**PROBLEM DETAILS**
For the records that follow, please set down exactly the lines between the one holding "decode [0x30000005#32, 0x64636261#32, 0xFFFFFF65#32]" and the one holding "def Obligations.SizeTableAndItsInvariants : Prop", inclusive, and only those.

**RECORDS SUPPLIED**
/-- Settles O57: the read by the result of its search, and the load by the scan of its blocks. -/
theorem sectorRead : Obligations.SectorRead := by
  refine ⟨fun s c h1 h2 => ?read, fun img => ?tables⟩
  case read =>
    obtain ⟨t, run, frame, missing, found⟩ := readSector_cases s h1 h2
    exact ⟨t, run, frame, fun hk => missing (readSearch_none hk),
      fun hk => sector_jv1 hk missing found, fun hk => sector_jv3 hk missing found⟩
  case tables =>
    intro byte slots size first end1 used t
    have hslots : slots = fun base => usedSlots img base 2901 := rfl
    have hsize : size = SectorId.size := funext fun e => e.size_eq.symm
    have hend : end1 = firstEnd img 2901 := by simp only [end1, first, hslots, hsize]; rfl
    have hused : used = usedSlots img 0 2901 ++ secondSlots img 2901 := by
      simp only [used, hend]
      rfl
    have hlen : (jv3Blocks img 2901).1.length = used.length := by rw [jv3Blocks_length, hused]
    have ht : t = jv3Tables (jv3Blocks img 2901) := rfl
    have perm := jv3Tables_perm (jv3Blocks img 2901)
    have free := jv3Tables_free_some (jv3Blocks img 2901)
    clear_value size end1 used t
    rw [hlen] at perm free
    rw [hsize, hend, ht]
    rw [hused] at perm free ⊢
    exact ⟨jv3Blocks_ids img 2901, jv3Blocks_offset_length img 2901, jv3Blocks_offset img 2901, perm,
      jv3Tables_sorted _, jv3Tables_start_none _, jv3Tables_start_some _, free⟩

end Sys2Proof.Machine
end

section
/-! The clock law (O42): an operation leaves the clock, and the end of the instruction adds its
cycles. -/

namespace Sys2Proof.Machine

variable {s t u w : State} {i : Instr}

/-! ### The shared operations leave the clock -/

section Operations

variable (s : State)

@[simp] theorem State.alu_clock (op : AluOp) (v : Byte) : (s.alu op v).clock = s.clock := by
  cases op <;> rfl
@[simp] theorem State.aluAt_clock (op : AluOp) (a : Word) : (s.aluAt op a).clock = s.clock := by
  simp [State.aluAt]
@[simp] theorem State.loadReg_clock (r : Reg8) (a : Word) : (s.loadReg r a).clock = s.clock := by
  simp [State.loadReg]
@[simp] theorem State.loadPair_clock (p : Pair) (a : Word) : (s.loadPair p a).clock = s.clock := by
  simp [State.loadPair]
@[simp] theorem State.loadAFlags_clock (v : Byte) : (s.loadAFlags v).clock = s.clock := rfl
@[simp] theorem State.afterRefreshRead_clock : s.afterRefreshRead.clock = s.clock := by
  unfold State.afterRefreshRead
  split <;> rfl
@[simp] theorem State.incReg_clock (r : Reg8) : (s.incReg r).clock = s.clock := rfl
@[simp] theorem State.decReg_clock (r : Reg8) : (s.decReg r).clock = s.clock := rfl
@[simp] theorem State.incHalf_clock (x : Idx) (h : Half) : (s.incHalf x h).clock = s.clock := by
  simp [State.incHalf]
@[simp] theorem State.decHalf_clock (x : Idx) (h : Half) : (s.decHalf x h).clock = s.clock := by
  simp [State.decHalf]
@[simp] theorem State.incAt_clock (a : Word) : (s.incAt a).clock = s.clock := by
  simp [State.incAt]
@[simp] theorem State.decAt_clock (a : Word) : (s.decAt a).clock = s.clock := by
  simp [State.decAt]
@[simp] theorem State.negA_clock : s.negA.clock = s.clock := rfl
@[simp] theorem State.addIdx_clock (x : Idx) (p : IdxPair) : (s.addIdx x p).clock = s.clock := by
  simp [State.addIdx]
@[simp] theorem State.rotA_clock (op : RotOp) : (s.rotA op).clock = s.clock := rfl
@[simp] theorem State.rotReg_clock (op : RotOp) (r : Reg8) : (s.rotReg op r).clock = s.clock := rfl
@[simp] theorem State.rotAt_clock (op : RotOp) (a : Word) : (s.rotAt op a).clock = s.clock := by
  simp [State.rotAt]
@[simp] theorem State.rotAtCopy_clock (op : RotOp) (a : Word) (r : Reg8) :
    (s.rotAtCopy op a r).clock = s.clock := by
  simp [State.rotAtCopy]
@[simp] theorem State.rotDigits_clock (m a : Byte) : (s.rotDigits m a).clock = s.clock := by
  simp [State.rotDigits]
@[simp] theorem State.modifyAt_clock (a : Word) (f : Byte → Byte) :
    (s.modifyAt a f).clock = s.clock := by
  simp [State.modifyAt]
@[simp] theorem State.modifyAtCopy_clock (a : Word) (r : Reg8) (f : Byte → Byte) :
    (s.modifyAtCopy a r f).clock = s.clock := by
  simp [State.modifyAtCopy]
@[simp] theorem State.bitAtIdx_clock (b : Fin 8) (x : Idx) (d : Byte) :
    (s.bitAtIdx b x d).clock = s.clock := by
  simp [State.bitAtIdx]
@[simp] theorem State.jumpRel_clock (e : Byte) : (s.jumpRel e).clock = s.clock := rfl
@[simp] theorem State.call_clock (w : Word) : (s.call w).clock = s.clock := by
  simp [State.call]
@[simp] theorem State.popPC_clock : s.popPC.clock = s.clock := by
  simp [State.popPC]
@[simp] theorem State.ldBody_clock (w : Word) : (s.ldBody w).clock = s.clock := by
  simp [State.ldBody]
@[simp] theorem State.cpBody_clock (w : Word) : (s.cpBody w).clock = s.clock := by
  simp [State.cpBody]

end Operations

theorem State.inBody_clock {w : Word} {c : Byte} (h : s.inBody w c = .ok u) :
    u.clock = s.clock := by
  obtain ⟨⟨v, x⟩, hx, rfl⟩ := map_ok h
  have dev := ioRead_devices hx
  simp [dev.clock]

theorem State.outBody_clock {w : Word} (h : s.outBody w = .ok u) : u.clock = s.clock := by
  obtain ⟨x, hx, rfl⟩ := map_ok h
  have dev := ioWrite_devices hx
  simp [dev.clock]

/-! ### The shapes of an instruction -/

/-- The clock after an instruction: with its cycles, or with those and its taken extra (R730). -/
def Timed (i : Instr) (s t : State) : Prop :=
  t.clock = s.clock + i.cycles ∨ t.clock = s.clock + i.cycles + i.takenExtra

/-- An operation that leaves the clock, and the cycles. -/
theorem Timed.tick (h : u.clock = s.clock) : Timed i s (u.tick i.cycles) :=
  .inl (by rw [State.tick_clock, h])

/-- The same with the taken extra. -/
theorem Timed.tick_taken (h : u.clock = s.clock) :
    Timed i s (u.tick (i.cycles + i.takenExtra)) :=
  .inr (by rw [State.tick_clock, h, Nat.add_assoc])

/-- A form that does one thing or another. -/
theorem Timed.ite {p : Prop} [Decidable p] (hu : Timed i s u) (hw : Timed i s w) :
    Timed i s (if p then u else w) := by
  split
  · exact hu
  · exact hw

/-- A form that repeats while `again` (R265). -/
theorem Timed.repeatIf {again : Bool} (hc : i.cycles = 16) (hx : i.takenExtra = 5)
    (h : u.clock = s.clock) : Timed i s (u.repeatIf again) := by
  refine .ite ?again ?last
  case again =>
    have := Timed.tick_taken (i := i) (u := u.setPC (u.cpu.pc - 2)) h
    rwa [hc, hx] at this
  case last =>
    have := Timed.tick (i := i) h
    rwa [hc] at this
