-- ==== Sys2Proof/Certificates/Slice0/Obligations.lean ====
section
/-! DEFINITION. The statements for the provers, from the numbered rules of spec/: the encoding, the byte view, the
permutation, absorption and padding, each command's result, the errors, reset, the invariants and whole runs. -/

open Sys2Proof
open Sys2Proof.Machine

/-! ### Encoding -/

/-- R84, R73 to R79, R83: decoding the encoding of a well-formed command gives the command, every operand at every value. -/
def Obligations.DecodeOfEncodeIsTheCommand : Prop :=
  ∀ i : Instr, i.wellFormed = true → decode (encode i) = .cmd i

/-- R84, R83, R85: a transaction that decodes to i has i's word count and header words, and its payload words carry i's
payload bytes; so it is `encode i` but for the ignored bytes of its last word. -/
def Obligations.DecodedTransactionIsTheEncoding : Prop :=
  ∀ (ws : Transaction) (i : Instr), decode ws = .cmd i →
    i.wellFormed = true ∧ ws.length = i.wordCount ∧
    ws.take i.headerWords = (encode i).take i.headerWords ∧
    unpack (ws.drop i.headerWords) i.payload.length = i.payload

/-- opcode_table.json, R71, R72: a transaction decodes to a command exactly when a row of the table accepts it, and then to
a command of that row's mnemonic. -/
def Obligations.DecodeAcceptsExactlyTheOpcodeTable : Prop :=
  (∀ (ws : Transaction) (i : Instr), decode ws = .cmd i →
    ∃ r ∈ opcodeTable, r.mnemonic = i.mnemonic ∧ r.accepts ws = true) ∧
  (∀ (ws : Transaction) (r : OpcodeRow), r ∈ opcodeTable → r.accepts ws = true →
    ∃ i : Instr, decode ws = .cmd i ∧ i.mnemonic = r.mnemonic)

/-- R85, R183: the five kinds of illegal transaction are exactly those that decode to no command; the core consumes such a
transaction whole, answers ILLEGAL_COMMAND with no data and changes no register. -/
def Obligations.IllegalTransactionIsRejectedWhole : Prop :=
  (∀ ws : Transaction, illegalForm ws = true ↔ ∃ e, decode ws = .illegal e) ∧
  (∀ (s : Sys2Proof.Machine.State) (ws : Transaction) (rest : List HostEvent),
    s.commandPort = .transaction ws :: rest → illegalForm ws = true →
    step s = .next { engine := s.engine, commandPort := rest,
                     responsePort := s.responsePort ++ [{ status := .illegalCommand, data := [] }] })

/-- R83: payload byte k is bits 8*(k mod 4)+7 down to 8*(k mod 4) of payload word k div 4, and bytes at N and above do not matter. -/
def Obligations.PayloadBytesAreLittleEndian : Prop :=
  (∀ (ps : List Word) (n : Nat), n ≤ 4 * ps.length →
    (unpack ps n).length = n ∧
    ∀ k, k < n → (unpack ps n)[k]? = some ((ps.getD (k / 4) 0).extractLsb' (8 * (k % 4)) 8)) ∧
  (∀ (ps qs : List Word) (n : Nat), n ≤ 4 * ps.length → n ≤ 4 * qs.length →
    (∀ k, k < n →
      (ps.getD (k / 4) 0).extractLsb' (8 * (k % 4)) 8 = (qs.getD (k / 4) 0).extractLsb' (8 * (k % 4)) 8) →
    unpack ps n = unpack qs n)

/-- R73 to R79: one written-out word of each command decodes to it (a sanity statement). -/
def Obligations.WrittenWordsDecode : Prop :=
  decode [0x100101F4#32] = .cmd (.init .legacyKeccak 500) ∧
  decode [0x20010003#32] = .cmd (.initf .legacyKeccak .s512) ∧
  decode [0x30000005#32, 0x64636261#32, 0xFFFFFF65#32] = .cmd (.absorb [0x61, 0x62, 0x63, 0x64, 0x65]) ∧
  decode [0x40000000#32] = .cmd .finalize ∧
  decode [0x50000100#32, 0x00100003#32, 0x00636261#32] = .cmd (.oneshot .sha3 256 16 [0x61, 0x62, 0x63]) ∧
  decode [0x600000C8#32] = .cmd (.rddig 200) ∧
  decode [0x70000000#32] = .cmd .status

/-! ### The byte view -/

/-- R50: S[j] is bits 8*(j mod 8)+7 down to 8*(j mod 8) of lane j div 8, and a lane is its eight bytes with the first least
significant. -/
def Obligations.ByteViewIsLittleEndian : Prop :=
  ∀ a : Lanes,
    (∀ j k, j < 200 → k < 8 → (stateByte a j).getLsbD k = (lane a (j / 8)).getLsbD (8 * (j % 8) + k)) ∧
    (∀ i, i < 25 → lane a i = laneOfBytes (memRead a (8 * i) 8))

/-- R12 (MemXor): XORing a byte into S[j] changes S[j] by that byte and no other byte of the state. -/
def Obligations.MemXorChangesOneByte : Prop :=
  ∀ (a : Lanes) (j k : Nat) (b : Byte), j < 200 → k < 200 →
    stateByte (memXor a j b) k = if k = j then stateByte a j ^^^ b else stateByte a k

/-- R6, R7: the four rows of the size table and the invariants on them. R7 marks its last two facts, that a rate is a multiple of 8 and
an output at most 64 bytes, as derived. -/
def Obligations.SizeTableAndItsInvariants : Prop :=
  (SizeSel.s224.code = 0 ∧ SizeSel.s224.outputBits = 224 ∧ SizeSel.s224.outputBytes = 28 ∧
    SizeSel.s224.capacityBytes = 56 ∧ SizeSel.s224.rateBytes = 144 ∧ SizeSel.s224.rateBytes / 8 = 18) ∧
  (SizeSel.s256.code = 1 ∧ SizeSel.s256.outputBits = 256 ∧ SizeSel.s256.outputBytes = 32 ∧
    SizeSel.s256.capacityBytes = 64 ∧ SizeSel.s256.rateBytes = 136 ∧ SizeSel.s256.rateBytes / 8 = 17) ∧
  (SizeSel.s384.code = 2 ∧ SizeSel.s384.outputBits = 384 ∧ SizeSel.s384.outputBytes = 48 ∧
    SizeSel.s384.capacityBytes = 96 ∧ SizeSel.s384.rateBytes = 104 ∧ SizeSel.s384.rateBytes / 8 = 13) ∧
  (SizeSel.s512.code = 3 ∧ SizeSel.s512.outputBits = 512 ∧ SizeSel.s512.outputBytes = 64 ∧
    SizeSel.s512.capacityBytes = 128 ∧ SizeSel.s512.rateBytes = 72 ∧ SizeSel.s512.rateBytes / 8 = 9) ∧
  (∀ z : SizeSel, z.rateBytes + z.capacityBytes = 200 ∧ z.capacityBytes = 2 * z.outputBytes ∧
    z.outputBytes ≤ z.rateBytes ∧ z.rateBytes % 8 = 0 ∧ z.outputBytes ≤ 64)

**RESPONSE TO THE EXERCISE**
  decode [0x30000005#32, 0x64636261#32, 0xFFFFFF65#32] = .cmd (.absorb [0x61, 0x62, 0x63, 0x64, 0x65]) ∧
  decode [0x40000000#32] = .cmd .finalize ∧
  decode [0x50000100#32, 0x00100003#32, 0x00636261#32] = .cmd (.oneshot .sha3 256 16 [0x61, 0x62, 0x63]) ∧
  decode [0x600000C8#32] = .cmd (.rddig 200) ∧
  decode [0x70000000#32] = .cmd .status

/-! ### The byte view -/

/-- R50: S[j] is bits 8*(j mod 8)+7 down to 8*(j mod 8) of lane j div 8, and a lane is its eight bytes with the first least
significant. -/
def Obligations.ByteViewIsLittleEndian : Prop :=
  ∀ a : Lanes,
    (∀ j k, j < 200 → k < 8 → (stateByte a j).getLsbD k = (lane a (j / 8)).getLsbD (8 * (j % 8) + k)) ∧
    (∀ i, i < 25 → lane a i = laneOfBytes (memRead a (8 * i) 8))

/-- R12 (MemXor): XORing a byte into S[j] changes S[j] by that byte and no other byte of the state. -/
def Obligations.MemXorChangesOneByte : Prop :=
  ∀ (a : Lanes) (j k : Nat) (b : Byte), j < 200 → k < 200 →
    stateByte (memXor a j b) k = if k = j then stateByte a j ^^^ b else stateByte a k

/-- R6, R7: the four rows of the size table and the invariants on them. R7 marks its last two facts, that a rate is a multiple of 8 and
an output at most 64 bytes, as derived. -/
def Obligations.SizeTableAndItsInvariants : Prop :=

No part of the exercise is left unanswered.